INSTRUCTIONS FOR THE TASK.
For the listing below, output exactly the lines from the line with "(hKind : fld" up to and including the line with "obtain ⟨-, hHigh, hNot⟩ := h", and no other lines.
********
theorem instrFill_eq (s : State) (n : Nat) (m : Mover) {ws : List W64} (hReserved : reservedSet ws 0x00FFFFFF00000000 3 = false) :
    instrFill s n m ws = finishInstr n (eocOf ws) (doFill s n m (ew ws 1) (fld (ew ws 0) 55 32) (ew ws 2)) :=
  if_neg (by rw [hReserved]; exact Bool.false_ne_true)

section Fill

variable {s : State} {n : Nat} {m : Mover} {dst pat : W64} {len : Nat} (hLen : len ≠ 0) (hMost : len ≤ 8388608)
  (hBits : xbitsOk dst = true) (hFlat : isRing dst = false)

include hLen hMost hBits hFlat

theorem doFill_started {a : Nat} (h : checkOperand s m dst len true = .ok a) :
    doFill s n m dst len pat = .started s m { kind := .fill, dst := a, start := a % 256, len := len, pat := pat, pins := [operandPin dst] } := by
  have hGood : ¬ (len = 0 ∨ 8388608 < len ∨ xbitsOk dst = false ∨ isRing dst = true) := by
    simp only [hLen, hBits, hFlat, Nat.not_lt.2 hMost, or_self, Bool.true_eq_false, Bool.false_eq_true, not_false_eq_true]
  unfold doFill
  rw [if_neg hGood, h]

theorem doFill_denied {v : Viol} (h : checkOperand s m dst len true = .error v) :
    doFill s n m dst len pat = .denied (violate s m.d v (movOrigin n)) m := by
  have hGood : ¬ (len = 0 ∨ 8388608 < len ∨ xbitsOk dst = false ∨ isRing dst = true) := by
    simp only [hLen, hBits, hFlat, Nat.not_lt.2 hMost, or_self, Bool.true_eq_false, Bool.false_eq_true, not_false_eq_true]
  unfold doFill
  rw [if_neg hGood, h]
  rfl

end Fill

/-! ### CRC (R406) -/

/-- The mover after a CRC instruction: the running CRC, set anew where the instruction says. -/
def crcInit (m : Mover) (ws : List W64) : Mover := { m with crc := if bit (ew ws 0) 9 then 0xFFFFFFFF else m.crc }

theorem crcInit_eq (m : Mover) (ws : List W64) :
    (if bit (ew ws 0) 9 then { m with crc := 0xFFFFFFFF } else m) = crcInit m ws := by
  unfold crcInit
  cases bit (ew ws 0) 9 <;> rfl

section Crc

variable {s : State} {n : Nat} {m : Mover} {ws : List W64}
  (hReserved : reservedSet ws 0x600 (if bit (ew ws 0) 10 then 2 else 1) = false)

include hReserved

theorem instrCrc_inits (h : bit (ew ws 0) 10 = false) : instrCrc s n m ws = stepOn s n (crcInit m ws) (eocOf ws) := by
  replace hReserved : reservedSet ws 0x600 1 = false := by rw [h] at hReserved; exact hReserved
  rw [← crcInit_eq]
  unfold instrCrc
  simp only [hReserved, h, Bool.false_and, Bool.or_self, Bool.false_eq_true, if_false]

theorem instrCrc_stores {a : Nat} (h : bit (ew ws 0) 10 = true) (hBits : xbitsOk (ew ws 1) = true) (hFlat : isRing (ew ws 1) = false)
    (hRoom : checkOperand s m (ew ws 1) 4 true = .ok a) :
    instrCrc s n m ws = stepOn (memWrite s a (leBytes 4 (~~~ m.crc).toNat)) n (crcInit m ws) (eocOf ws) := by
  replace hReserved : reservedSet ws 0x600 2 = false := by rw [h] at hReserved; exact hReserved
  rw [← crcInit_eq]
  unfold instrCrc
  simp only [hReserved, h, hBits, hFlat, hRoom, Bool.true_and, Bool.not_true, Bool.or_self, Bool.false_eq_true, if_false, if_true]
  rfl

end Crc

/-! ### WAIT (R408, R417) -/

/-- A mover that stands in a WAIT. -/
def waitingMover (m : Mover) (ws : List W64) : Mover :=
  { m with state := .wait, waitKind := BitVec.ofNat 2 (fld (ew ws 0) 10 9), waitWord := ew ws 1, waitEoc := eocOf ws
           framesLeft := if fld (ew ws 0) 10 9 = 2 then fld (ew ws 1) 15 0 else 0 }

theorem instrWait_eq (s : State) (n : Nat) (m : Mover) {ws : List W64} (h : waitBad m ws = false) : instrWait s n m ws =
    afterTest s n (eocOf ws) (testWait s n (waitingMover m ws) (fld (ew ws 0) 10 9) (ew ws 1)) :=
  if_neg (by rw [h]; exact Bool.false_ne_true)

/-- A WAIT FRAMES that passes R420 names at least one frame. -/
theorem waitBad_frames {m : Mover} {ws : List W64} (h : waitBad m ws = false) (hKind : fld (ew ws 0) 10 9 = 2) :
    fld (ew ws 1) 15 0 ≠ 0 := by
  unfold waitBad at h
  simp only [hKind, Bool.or_eq_false_iff, decide_eq_false_iff_not, Classical.not_not] at h
  obtain ⟨-, hHigh, hNot⟩ := h
  intro hZero
  refine hNot ?_
  have hLow : ew ws 1 &&& 0xFFFF = 0 := by
    refine BitVec.eq_of_toNat_eq ?_
    rw [BitVec.toNat_and]
    exact (Nat.and_two_pow_sub_one_eq_mod _ 16).trans hZero
  calc ew ws 1 = (ew ws 1 &&& 0xFFFF) ||| (ew ws 1 &&& ~~~ 0xFFFF) := by rw [← BitVec.and_or_distrib_left, BitVec.or_not_self, BitVec.and_allOnes]
    _ = 0 := by rw [hLow, hHigh]; rfl

theorem testWait_frames {s : State} {n : Nat} {m : Mover} {w : W64} (h : m.framesLeft ≠ 0) : testWait s n m 2 w = .waits m :=
  if_neg h

section Done

variable {s : State} {n : Nat} {m : Mover} {w : W64} {q : Sq} (hRing : tget s.sqs (fld w 5 0) = some q) (hOwn : q.owner = m.d)

include hRing hOwn

theorem testWait_done_holds (h : (q.done + BitVec.ofNat 32 (fld w 47 32) - m.sigcnt).toNat < 2 ^ 31) :
    testWait s n m 1 w = .holds s m := by
  unfold testWait
  simp only [hRing, hOwn, h, ne_eq, not_true_eq_false, if_false, if_true, Nat.one_ne_zero]

theorem testWait_done_waits (h : 2 ^ 31 ≤ (q.done + BitVec.ofNat 32 (fld w 47 32) - m.sigcnt).toNat) :
    testWait s n m 1 w = .waits m := by
  unfold testWait
  simp only [hRing, hOwn, Nat.not_lt.2 h, ne_eq, not_true_eq_false, if_false, if_true, Nat.one_ne_zero]

end Done

section Produced

variable {s : State} {n : Nat} {m : Mover} {w : W64} {p : W32} (hRead : readProd s m = .count p) (hFits : (p - m.cons).toNat ≤ ringLen m)
  (hFilling : m.draining = false)

include hRead hFits hFilling

theorem testWait_fill_holds (h : fld w 31 0 ≤ (p - m.cons).toNat) :
    testWait s n m 0 w = .holds s { m with prod := p, draining := true } := by
  have hRoom : ¬ ringLen { m with prod := p } < fillOf { m with prod := p } p := Nat.not_lt.2 hFits
  unfold testWait paced
  simp only [hRead, if_true]
  rw [if_neg hRoom]
  simp only [hFilling, fillOf, h, Bool.false_eq_true, if_false, if_true]

theorem testWait_fill_waits (h : (p - m.cons).toNat < fld w 31 0) : testWait s n m 0 w = .waits { m with prod := p } := by
  have hRoom : ¬ ringLen { m with prod := p } < fillOf { m with prod := p } p := Nat.not_lt.2 hFits
  unfold testWait paced
  simp only [hRead, if_true]
  rw [if_neg hRoom]
  simp only [hFilling, fillOf, Nat.not_le.2 h, Bool.false_eq_true, if_false]

end Produced

/-! ### LOOP, SIGNAL, LINK and END (R403, R407, R409-R411) -/

theorem instrLoop_eq {s : State} {n : Nat} {m : Mover} {ws : List W64} (hReserved : reservedSet ws 0x007FFFFFFFFF0000 1 = false)
    (hCount : fld (ew ws 0) 31 16 ≠ 0) (hAligned : fld (ew ws 0) 54 32 % 32 = 0) :
    let lc := if m.lc = 0 then fld (ew ws 0) 31 16 - 1 else m.lc.toNat - 1
    instrLoop s n m ws = endInstr s n { m with lc := BitVec.ofNat 16 lc } (eocOf ws)
      (if lc ≠ 0 then fld (ew ws 0) 54 32 else m.pc.toNat + 32) := by
  unfold instrLoop
  simp only [hReserved, hCount, hAligned, ne_eq, not_true_eq_false, decide_false, Bool.or_self, Bool.false_eq_true, if_false]

section Signal

variable {s : State} {n : Nat} {m : Mover} {ws : List W64} (hReserved : reservedSet ws 0x0000003F00000200 1 = false)
  (hBare : bit (ew ws 0) 9 = false)

include hReserved hBare

theorem instrSignal_rings (h : ringOwner s blkWQS (fld (ew ws 0) 37 32) = some m.d) :
    instrSignal s n m ws = signalOn s n m (fld (ew ws 0) 37 32) (eocOf ws) := by
  unfold instrSignal
  simp only [hReserved, hBare, h, ne_eq, not_true_eq_false, Bool.false_and, Bool.or_self, Bool.false_eq_true, if_false, Bool.not_false, if_true]

theorem instrSignal_denied (h : ringOwner s blkWQS (fld (ew ws 0) 37 32) ≠ some m.d) :
    instrSignal s n m ws = stepOn (violate s m.d
      { kind := 1, p1 := BitVec.ofNat 32 (regAddr blkWQS (0x800 + 8 * fld (ew ws 0) 37 32)) } (movOrigin n)) n m (eocOf ws) := by
  unfold instrSignal
  simp only [hReserved, hBare, h, ne_eq, not_false_eq_true, Bool.false_and, Bool.or_self, Bool.false_eq_true, if_false, if_true]
  rfl

end Signal

theorem instrLink_parks {s : State} {n : Nat} {m : Mover} {ws : List W64} (hReserved : ew ws 0 &&& ~~~ 0x007FFFFF000003FF = 0)
    (hAligned : fld (ew ws 0) 54 32 % 32 = 0) (hParks : bit (ew ws 0) 9 = true) :
    instrLink s n m ws = movEvent (setMov s n { m with state := .waitLink }) n 0x703 m.pc.toNat := by
  unfold instrLink
  simp only [hReserved, hAligned, hParks, ne_eq, not_true_eq_false, decide_false, Bool.or_self, Bool.false_eq_true, if_false, if_true]

theorem instrEnd_quiet {s : State} {n : Nat} {m : Mover} {ws : List W64} (hReserved : ew ws 0 &&& ~~~ 0x1FF = 0)
    (hQuiet : eocOf ws = false) :
    instrEnd s n m ws = movEvent (setMov s n (goIdle { m with ended := m.ended + 1 })) n 0x701 m.pc.toNat := by
  unfold instrEnd
  simp only [hReserved, hQuiet, ne_eq, not_true_eq_false, decide_false, Bool.false_eq_true, if_false]

/-! ### Register sets (R399) -/

section Sets

variable {s : State} {n : BitVec 4} {m : Mover} (h : tget s.movers n.toNat = some m) (hRun : m.state = .run) (hNone : m.job = none)
  (hSet : m.prog = false) (hFresh : m.setDone = false)

/-- What the start of a move or fill means for a register set that stores no CRC. -/
def finishSet (n : Nat) : Done → State
  | .denied s m => setMov s n { m with setDone := true }
  | .faulted s m c a => movFault s n m c a
  | .started s m j => setMov s n { m with job := some { j with store := none } }

/-- A set without CRCINIT and CRCSTORE starts its move. -/
theorem runSet_move (s : State) (n : Nat) {m : Mover} (hMove : setFlag m 0 = false) (hStore : setFlag m 6 = false)
    (hInit : setFlag m 5 = false) : runSet s n m = finishSet n (doMove s n m (setJob m)) := by
  unfold runSet
  simp only [hMove, hStore, hInit, Bool.false_and, Bool.or_self, Bool.false_eq_true, if_false]
  cases doMove s n m (setJob m) <;> rfl

theorem runSet_fill (s : State) (n : Nat) {m : Mover} (hFill : setFlag m 0 = true) (hPlain : fld m.active.ops 4 1 = 0)
    (hStore : setFlag m 6 = false) (hInit : setFlag m 5 = false) :
    runSet s n m = finishSet n (doFill s n m m.active.dst (fld m.active.len 23 0) m.active.pat) := by
  unfold runSet
  simp only [hFill, hPlain, hStore, hInit, ne_eq, not_true_eq_false, decide_false, Bool.and_false, Bool.false_and, Bool.or_self,
    Bool.false_eq_true, if_false, if_true]
  cases doFill s n m m.active.dst (fld m.active.len 23 0) m.active.pat <;> rfl

include h hRun hNone hSet hFresh

theorem exec_move_set (hMove : setFlag m 0 = false) : exec (.move n) s = .next (runSet s n.toNat m) :=
  next_congr ((movRow_eq h _).trans ((if_neg (by rw [hSet]; exact Bool.false_ne_true)).trans (if_pos ⟨hRun, hSet, hFresh, hNone, hMove⟩)))

theorem exec_fill_set (hFill : setFlag m 0 = true) : exec (.fill n) s = .next (runSet s n.toNat m) :=
  next_congr ((movRow_eq h _).trans ((if_neg (by rw [hSet]; exact Bool.false_ne_true)).trans (if_pos ⟨hRun, hSet, hFresh, hNone, hFill⟩)))

end Sets

theorem bit_of_masked {w k : W64} {i : Nat} (h : w &&& k = 0) (hBit : k.getLsbD i = true) : bit w i = false := by
  have hAt := congrArg (BitVec.getLsbD · i) h
  simpa [bit, hBit] using hAt

/-! ### The obligation -/

section Words

variable {s : State} {n : BitVec 4} {m : Mover} {ws : List W64} (h : tget s.movers n.toNat = some m) (hRun : m.state = .run)
  (hNone : m.job = none) (hProg : m.prog = true) (hFetch : fetchInstr s n.toNat m = .words ws)

include h hRun hNone hProg hFetch

theorem moveStarts (hOp : opOf ws = 1) (hReserved : reservedSet ws 0x00FFFFFF00001E00 3 = false) :
    (∀ u m' b, doMove s n.toNat m (moveOf ws) = .started u m' b → exec (.move n) s = .next
      (setMov u n.toNat { m' with job := some { b with eoc := eocOf ws } })) ∧
    (∀ u m', doMove s n.toNat m (moveOf ws) = .denied u m' → exec (.move n) s = .next (stepOn u n.toNat m' (eocOf ws))) ∧
    (∀ u m' c a, doMove s n.toNat m (moveOf ws) = .faulted u m' c a → exec (.move n) s = .next (movFault u n.toNat m' c a)) := by
  have hRow := (exec_move h hRun hNone hProg hFetch hOp).trans (next_congr (instrMove_eq s n.toNat m hReserved))
  exact ⟨fun u m' b hMove => hRow.trans (next_congr (congrArg (finishInstr _ _) hMove)),
    fun u m' hMove => hRow.trans (next_congr (congrArg (finishInstr _ _) hMove)),
    fun u m' c a hMove => hRow.trans (next_congr (congrArg (finishInstr _ _) hMove))⟩

theorem fillStarts (hOp : opOf ws = 2) (hReserved : reservedSet ws 0x00FFFFFF00000000 3 = false) (hLen : fld (ew ws 0) 55 32 ≠ 0)
    (hMost : fld (ew ws 0) 55 32 ≤ 8388608) (hBits : xbitsOk (ew ws 1) = true) (hFlat : isRing (ew ws 1) = false) :
    (∀ a, checkOperand s m (ew ws 1) (fld (ew ws 0) 55 32) true = .ok a → exec (.fill n) s = .next (setMov s n.toNat
      { m with job := some { kind := .fill, dst := a, start := a % 256, len := fld (ew ws 0) 55 32, pat := ew ws 2,
                             pins := [operandPin (ew ws 1)], eoc := eocOf ws } })) ∧
    (∀ v, checkOperand s m (ew ws 1) (fld (ew ws 0) 55 32) true = .error v →
      exec (.fill n) s = .next (stepOn (violate s m.d v (movOrigin n.toNat)) n.toNat m (eocOf ws))) := by
  have hRow := (exec_fill h hRun hNone hProg hFetch hOp).trans (next_congr (instrFill_eq s n.toNat m hReserved))
  exact ⟨fun a hRoom => hRow.trans (next_congr (congrArg (finishInstr _ _) (doFill_started hLen hMost hBits hFlat hRoom))),
    fun v hRoom => hRow.trans (next_congr (congrArg (finishInstr _ _) (doFill_denied hLen hMost hBits hFlat hRoom)))⟩

theorem crcsRun (hOp : opOf ws = 3) (hReserved : reservedSet ws 0x600 (if bit (ew ws 0) 10 then 2 else 1) = false) :
    (bit (ew ws 0) 10 = false → exec (.crc n) s = .next (stepOn s n.toNat (crcInit m ws) (eocOf ws))) ∧
    (∀ a, bit (ew ws 0) 10 = true → xbitsOk (ew ws 1) = true → isRing (ew ws 1) = false →
      checkOperand s m (ew ws 1) 4 true = .ok a → exec (.crc n) s = .next (stepOn
        (memWrite s a (leBytes 4 (~~~ m.crc).toNat)) n.toNat (crcInit m ws) (eocOf ws))) := by
  have hRow := exec_crc h hRun hNone hProg hFetch hOp
  exact ⟨fun hInit => hRow.trans (next_congr (instrCrc_inits hReserved hInit)),
    fun a hStore hBits hFlat hRoom => hRow.trans (next_congr (instrCrc_stores hReserved hStore hBits hFlat hRoom))⟩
********
FINISHED EXERCISE.
theorem waitBad_frames {m : Mover} {ws : List W64} (h : waitBad m ws = false) (hKind : fld (ew ws 0) 10 9 = 2) :
    fld (ew ws 1) 15 0 ≠ 0 := by
  unfold waitBad at h
  simp only [hKind, Bool.or_eq_false_iff, decide_eq_false_iff_not, Classical.not_not] at h
  obtain ⟨-, hHigh, hNot⟩ := h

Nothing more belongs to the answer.